WHAT THE TASK REQUIRES: From the data below, give the number of lines holding the word "tcause", with nothing else added.

EXCERPTED RECORDS:
——————————

-- ==== Sys2Proof/Machine/System.lean ====
section
/-! DEFINITION. CSR access (R162, R163, R298), the system instructions (R164 to R168, R303), requests to Wilzia
(R308), the end of a control context (R35) and the timeouts (R37). -/

namespace Sys2Proof.Machine

-- Issue cycles.

/-- The core belongs to a partition that runs. -/
def State.runs (s : State) (c : Nat) : Bool :=
  match s.partOf (clusterOf c) with
  | some p => (s.part p).state == .running && !(s.part p).halted
  | none => false

/-- The allowed cycles of a duty (R33, R396). -/
def dutyAllows (duty cycle : Nat) : Bool := decide (cycle * duty % 16 < duty)

def State.dutyOk (s : State) (c : Nat) : Bool := dutyAllows (s.dutyOf c) (s.cycleOf c)

/-- The issue slot of a core is free in this cycle of its quad's clock (R30), and its duty allows the cycle. -/
def State.slotOpen (s : State) (c : Nat) : Bool :=
  s.runs c && s.dutyOk c && decide ((s.core c).issueFree ≤ s.cycleOf c)

/-- The issue slot of a core is taken for this cycle. -/
def State.takeSlot (s : State) (c : Nat) : State := s.modCore c fun r => { r with issueFree := s.cycleOf c + 1 }

/-- A context has issued in this cycle (R30). -/
def State.issuedBy (s : State) (c k : Nat) : State := (s.modCore c fun r => { r with lastIssue := k }).takeSlot c

-- The CSR map (Table 12-1).

/-- A column of Table 12-1. -/
inductive Col where
  | rw
  | r
  | none
  deriving DecidableEq, Repr

/-- Columns U and K, and whether every field is RO. -/
structure CsrInfo where
  u : Col
  k : Col
  ro : Bool
  deriving DecidableEq, Repr

/-- The row of Table 12-1 for a number; none is unassigned. -/
def csrInfo (n : Nat) : Option CsrInfo :=
  let rw : Option CsrInfo := some { u := .rw, k := .rw, ro := false }
  let r : Option CsrInfo := some { u := .r, k := .r, ro := true }
  let kw : Option CsrInfo := some { u := .r, k := .rw, ro := false }
  let kOnly : Option CsrInfo := some { u := .none, k := .rw, ro := false }
  if n = 3 then r
  else if n ≤ 5 then rw
  else if 8 ≤ n ∧ n ≤ 0xA then kw
  else if 0x10 ≤ n ∧ n ≤ 0x13 then rw
  else if n = 0x20 ∨ n = 0x21 then rw
  else if n = 0x22 then kw
  else if n = 0x23 ∨ n = 0x24 then rw
  else if n = 0x25 then r
  else if n = 0x28 ∨ n = 0x29 then rw
  else if n = 0x2A ∨ n = 0x2B ∨ n = 0x30 then r
  else if n = 0x31 then rw
  else if n = 0x38 then r
  else if n = 0x39 then rw
  else if 0x40 ≤ n ∧ n ≤ 0x42 then r
  else if 0x100 ≤ n ∧ n < 0x140 ∧ n % 16 < 12 then rw
  else if n = 0x200 ∨ n = 0x201 then r
  else if n = 0x202 ∨ n = 0x203 then kw
  else if 0x210 ≤ n ∧ n < 0x218 then kw
  else if 0x220 ≤ n ∧ n < 0x240 then some { u := .none, k := .r, ro := true }
  else if n = 0x300 ∨ n = 0x301 then kOnly
  else if 0x302 ≤ n ∧ n ≤ 0x304 then kw
  else if 0x305 ≤ n ∧ n ≤ 0x30F then kOnly
  else none

/-- The checks of a CSR access in the order of R163. -/
def State.csrTrap (s : State) (i : Instr) (n : BitVec 12) (writes : Bool) : Option Trap :=
  match csrInfo n.toNat with
  | none => some (trap cIllegal i.bits)
  | some info =>
    let col := if s.cx.level = .k then info.k else info.u
    if s.inHelper && csrControl n then some (trap cIllegalReg i.bits)
    else if col = .none then some (trap cPriv i.bits)
    else if writes && info.ro then some (trap cIllegal i.bits)
    else if writes && col == .r then some (trap cPriv i.bits)
    else none

-- Field maps.

/-- FCSR (Table 3-6): an RM of 6 or 7 stores 0. -/
def fcsrMap (v : BitVec 64) : BitVec 64 :=
  if 6 ≤ fld v 5 3 then word (fld v 0 5) else word (fld v 0 8)

/-- WAITTO and PRSTO (Table 1-9). -/
def countMap (v : BitVec 64) : BitVec 64 := if fld v 0 20 = 0 then 1#64 else word (fld v 0 20)

/-- XWGT (Table 8-9). -/
def xwgtMap (v : BitVec 64) : BitVec 64 := if fld v 0 4 = 0 then 1#64 else word (fld v 0 4)

/-- XRBASE (Table 8-10). -/
def xrbaseMap (v : BitVec 64) : BitVec 64 :=
  let b := fld v 6 9
  word (b2n (bitOf v 63 && decide (b * 64 + 1024 ≤ 0x6000)) * 2 ^ 63 + b * 64)

/-- BBCNT (Table 7-8). -/
def bbcntMap (v : BitVec 64) : BitVec 64 :=
  word ((if fld v 7 2 = 3 then 0 else fld v 7 2) * 128 + min (fld v 0 7) 64)

/-- MRSIZE (Table 2-10). -/
def mrsizeMap (v : BitVec 64) : BitVec 64 :=
  let n := fld v 0 5
  if 8 ≤ n ∧ n ≤ 14 then word n else 0#64

/-- PRGNn (Table 2-7). -/
def prgnMap (v : BitVec 64) : BitVec 64 :=
  word (fld v 62 2 * 2 ^ 62 + fld v 56 3 * 2 ^ 56 + fld v 32 15 * 2 ^ 32 + min (fld v 16 16) 32768 * 2 ^ 16)

/-- LSTAT (Table 7-3). -/
def lstatMap (v : BitVec 64) : BitVec 64 := word (fld v 8 5 * 256 + fld v 0 4)

/-- SSnCTL (Table 7-1): a v port with a register above v15 or a tag above 13 stores EN = 0. -/
def ctlMap (v : BitVec 64) : BitVec 64 :=
  let w := word (fld v 3 21 * 8)
  if bitOf w 13 && bitOf w 14 && (decide (16 ≤ fld w 15 5) || decide (14 ≤ fld w 20 4)) then setFld w 13 1 0 else w

/-- The writable fields of TSTATUS (Table 12-2); CTX stays. -/
def tstatusMap (old v : BitVec 64) : BitVec 64 :=
  word (fld old 20 4 * 2 ^ 20 + min (fld v 16 4) 8 * 2 ^ 16 + min (fld v 12 4) 8 * 2 ^ 12 + fld v 0 3)

/-- BARSTAT (Table 8-3). -/
def Core.barstat (k : Core) : BitVec 64 :=
  word (((List.finRange 7).map fun i => k.barPhase.get i % 2 * 2 ^ (16 + i.val)).sum + k.barArr.toNat)

-- Ports.

def Ctx.setPort (x : Ctx) (n : Nat) (p : Port) : Ctx :=
  { x with ports := x.ports.set (n % 4) p (Nat.mod_lt _ (by decide)) }

/-- A write to CSR k of a port: an enabled port's prefetched elements are discarded (R169). -/
def Port.setCsr (p : Port) (k : Nat) (v : BitVec 64) : Port :=
  let p := if bitOf p.ctl 13 then { p with fifo := [], held := false } else p
  if k = 0 then { p with base := v }
  else if k ≤ 4 then { p with b := p.b.set ((k - 1) % 4) (word (fld v 0 20)) (Nat.mod_lt _ (by decide)) }
  else if k ≤ 8 then { p with st := p.st.set ((k - 5) % 4) v (Nat.mod_lt _ (by decide)) }
  else if k = 9 then { p with idx := v }
  else if k = 10 then { p with pos := word (fld v 0 48) }
  else { p with ctl := ctlMap v, fifo := [], held := false }

/-- The value of an assigned CSR in the context in hand. -/
def State.csrRead (s : State) (n : Nat) : BitVec 64 :=
  let x := s.cx
  let k := s.me
  if 0x100 ≤ n ∧ n < 0x140 then (x.port ((n - 0x100) / 16)).csr (n % 16)
  else if 0x210 ≤ n ∧ n < 0x218 then k.prgn.get (Fin.ofNat 8 (n - 0x210))
  else if 0x220 ≤ n ∧ n < 0x240 then
    let e := amGet (0#64, 0#64) (s.partOfCore s.cur.1).hrt ((n - 0x220) / 2)
    if n % 2 = 0 then e.1 else e.2
  else if 0x308 ≤ n ∧ n < 0x310 then (if s.inHelper then 0#64 else x.tdq.get (Fin.ofNat 8 (n - 0x308)))
  else
    match n with
    | 0x000 => x.fcsr
    | 0x001 => x.srbase
    | 0x002 => x.obs
    | 0x003 => x.raceinfo
    | 0x004 => x.rdsplit
    | 0x005 => x.pidx
    | 0x008 => x.lbase
    | 0x009 => x.liter
    | 0x00A => x.lstat
    | 0x010 => x.bbptr
    | 0x011 => x.bbend
    | 0x012 => x.bbwin
    | 0x013 => x.bbcnt
    | 0x020 => k.waitto
    | 0x021 => k.prsto
    | 0x022 => k.xwgt
    | 0x023 => k.xrbase
    | 0x024 => k.barcfg
    | 0x025 => k.barstat
    | 0x028 => k.mrbase
    | 0x029 => k.mrsize
    | 0x02A => k.mrhead
    | 0x02B => k.mrtail
    | 0x030 => word (s.dutyOf s.cur.1)
    | 0x031 => k.opreq
    | 0x038 => word (s.cycleOf s.cur.1)
    | 0x039 => k.uivec
    | 0x040 => x.uicause
    | 0x041 => x.uival
    | 0x042 => x.uixfer
    | 0x200 => word s.cur.1
    | 0x201 => k.pshape
    | 0x202 => k.srseed
    | 0x203 => k.capkey
    | 0x300 => k.tvec
    | 0x301 => x.tstatus
    | 0x302 => x.tcause
    | 0x303 => x.tval
    | 0x304 => x.tepc
    | 0x305 => x.tipc
    | 0x306 => x.tscratch
    | 0x307 => x.spos
    | _ => 0#64

/-- A write of MRBASE or MRSIZE empties the ring (R61). -/
def Core.emptyRing (k : Core) : Core := { k with mrhead := 0#64, mrtail := 0#64, records := [] }

/-- A write to an assigned, writable CSR in the context in hand, by its field map. -/
def State.csrWrite (s : State) (n : Nat) (v : BitVec 64) : State :=
  let x := s.cx
  if 0x100 ≤ n ∧ n < 0x140 then
    s.setCx (x.setPort ((n - 0x100) / 16) ((x.port ((n - 0x100) / 16)).setCsr (n % 16) v))
  else if 0x210 ≤ n ∧ n < 0x218 then
    let s := s.modMe fun k =>
      { k with prgn := k.prgn.set ((n - 0x210) % 8) (prgnMap v) (Nat.mod_lt _ (by decide)) }
    s.modCtxAt s.cur.1 0 Ctx.dropAll
  else if 0x308 ≤ n ∧ n < 0x310 then
    if s.inHelper then s
    else s.setCx { x with tdq := x.tdq.set ((n - 0x308) % 8) v (Nat.mod_lt _ (by decide)) }
  else
    match n with
    | 0x000 => s.setCx { x with fcsr := fcsrMap v }
    | 0x001 => s.setCx { x with srbase := v }
    | 0x002 => s.setCx { x with obs := word (fld v 8 56 * 256 + 0xFF) }
    | 0x004 => s.setCx { x with rdsplit := v }
    | 0x005 => s.setCx { x with pidx := word (fld v 0 7) }
    | 0x008 => s.setCx { x with lbase := v, latheHeld := true }
    | 0x009 => s.setCx { x with liter := v, latheHeld := true }
    | 0x00A => s.setCx { x with lstat := lstatMap v, latheHeld := true }
    | 0x010 => s.setCx { x with bbptr := v }
    | 0x011 => s.setCx { x with bbend := v }
    | 0x012 => s.setCx { x with bbwin := v }
    | 0x013 => s.setCx { x with bbcnt := bbcntMap v }
    | 0x020 => s.modMe fun k => { k with waitto := countMap v }
    | 0x021 => s.modMe fun k => { k with prsto := countMap v }
    | 0x022 => s.modMe fun k => { k with xwgt := xwgtMap v }
    | 0x023 => s.modMe fun k => { k with xrbase := xrbaseMap v }
    | 0x024 => s.modMe fun k => { k with barcfg := word (fld v 0 7) }
    | 0x028 => s.modMe fun k => { k with mrbase := word (fld v 3 12 * 8) }.emptyRing
    | 0x029 => s.modMe fun k => { k with mrsize := mrsizeMap v }.emptyRing
    | 0x031 => s.modMe fun k => { k with opreq := word (fld v 0 3) }
    | 0x039 => s.modMe fun k => { k with uivec := word (fld v 1 63 * 2) }
    | 0x202 => s.modMe fun k => { k with srseed := v }
    | 0x203 => s.modMe fun k => { k with capkey := word (fld v 63 1 * 2 ^ 63 + fld v 0 32) }
    | 0x300 => s.modMe fun k => { k with tvec := word (fld v 1 63 * 2) }
    | 0x301 => s.setCx { x with tstatus := tstatusMap x.tstatus v }
    | 0x302 => s.setCx { x with tcause := word (fld v 0 8) }
    | 0x303 => s.setCx { x with tval := v }
    | 0x304 => s.setCx { x with tepc := v }
    | 0x305 => s.setCx { x with tipc := v }
    | 0x306 => s.setCx { x with tscratch := v }
    | 0x307 => s.setCx { x with spos := word (fld v 0 50) }
    | _ => s

/-- A CSR instruction: its checks, the new value if it writes, X(rd) := the old value (R162). -/
def csrOp (i : Instr) (d : BitVec 5) (n : BitVec 12) (new : BitVec 64 → State → BitVec 64) (s : State) : Out :=
  if i.illegalReg s.inHelper then s.raise s (trap cIllegalReg i.bits)
  else
    match s.csrTrap i n i.writesCsr with
    | some t => s.raise s t
    | none =>
      gated i s fun s =>
        let old := s.csrRead n.toNat
        let t := if i.writesCsr then s.csrWrite n.toNat (new old s) else s
        .next ((t.setX d old).bump 4)

def execCsrrw (d a : BitVec 5) (c : BitVec 12) (s : State) : Out :=
  csrOp (.csrrw d a c) d c (fun _ s => s.x a) s
def execCsrrs (d a : BitVec 5) (c : BitVec 12) (s : State) : Out :=
  csrOp (.csrrs d a c) d c (fun old s => old ||| s.x a) s
def execCsrrc (d a : BitVec 5) (c : BitVec 12) (s : State) : Out :=
  csrOp (.csrrc d a c) d c (fun old s => old &&& ~~~(s.x a)) s
def execCsrrwi (d : BitVec 5) (c : BitVec 12) (u : BitVec 5) (s : State) : Out :=
  csrOp (.csrrwi d c u) d c (fun _ _ => u.setWidth 64) s
def execCsrrsi (d : BitVec 5) (c : BitVec 12) (u : BitVec 5) (s : State) : Out :=
  csrOp (.csrrsi d c u) d c (fun old _ => old ||| u.setWidth 64) s
def execCsrrci (d : BitVec 5) (c : BitVec 12) (u : BitVec 5) (s : State) : Out :=
  csrOp (.csrrci d c u) d c (fun old _ => old &&& ~~~(u.setWidth 64)) s

-- System instructions.

/-- ILLEGAL_ENCODING (R117): ILLEGAL with the bits fetched. -/
def execIllegalEncoding (short : Bool) (bits : BitVec 32) (s : State) : Out :=
  s.raise s (trap cIllegal (if short then (bits.extractLsb' 0 16).setWidth 64 else bits.setWidth 64))

/-- EBREAK (R166). -/
def execEbreak (s : State) : Out := gated .ebreak s fun s => s.raise s (trap cEbreak 0#64)

/-- What TRET restores in the control context (R303): the level and KTE; the deferred instructions from DQS on
are to be fetched and executed first; an active repetition fetches its body anew; the PC is TIPC. Ports whose pop or
push trapped prefetch again (R174). The TRET of a trap inside a K handler leaves the lathe as that trap found it (R179). -/
def Ctx.tret (x : Ctx) (helper : Bool) : Ctx :=
  let y := { x with level := if bitOf x.tstatus 0 then .k else .u,
                    tstatus := setFld x.tstatus 1 1 (b2n (bitOf x.tstatus 2)), pc := x.tipc, wait := none }
  if helper then y
  else { y with ports := x.ports.map fun p => { p with held := false },
                resume := (x.tdq.toList.take (fld x.tstatus 16 4)).drop (fld x.tstatus 12 4),
                latheHeld := y.level == .k && x.heldBefore.headD false,
                heldBefore := if y.level = .k then x.heldBefore.tail else [],
                refetch := bitOf x.lstat 12 && !(y.level == .k && x.heldBefore.headD false) }

/-- TRET (R303): PRIV at U level. -/
def execTret (s : State) : Out :=
  gatedRun .tret s fun s =>
    if s.cx.level = .u then .error (s, trap cPriv Instr.tret.bits)
    else .ok (s.modCx fun x => x.tret s.inHelper)

/-- WFE (R167): completes on the wake latch, clearing it, and otherwise waits. -/
def execWfe (s : State) : Out :=
  gated .wfe s fun s =>
    if s.cx.wake then .next ((s.modCx fun x => { x with wake := false }).bump 4) else .next (s.await .wfe 0#64)

/-- WFE_RELEASE (R167): the latch, the expiry of WAITTO or the device's own choice ends a WFE. -/
def execWfeRelease (core ctx : Nat) (s : State) : Out :=
  if ((s.ctxAt core ctx).wait.map Wait.kind) = some .wfe then
    .next (s.modCtxAt core ctx fun x => { x with wake := false, wait := none, pc := x.pc + 4#64 })
  else notNow "WFE_RELEASE"

/-- ISYNC (R168, R310): the quad's instruction cache is invalidated, and the context's fetches follow the core's
regions as they are now. -/
def execIsync (s : State) : Out :=
  gated .isync s fun s =>
    .next (((s.modQuad (quadOf s.cur.1) fun q => { q with icache := [] }).modCx fun x =>
      { x with fetchPrgn := s.me.prgn }).bump 4)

——————————

EXERCISE ANSWER: 2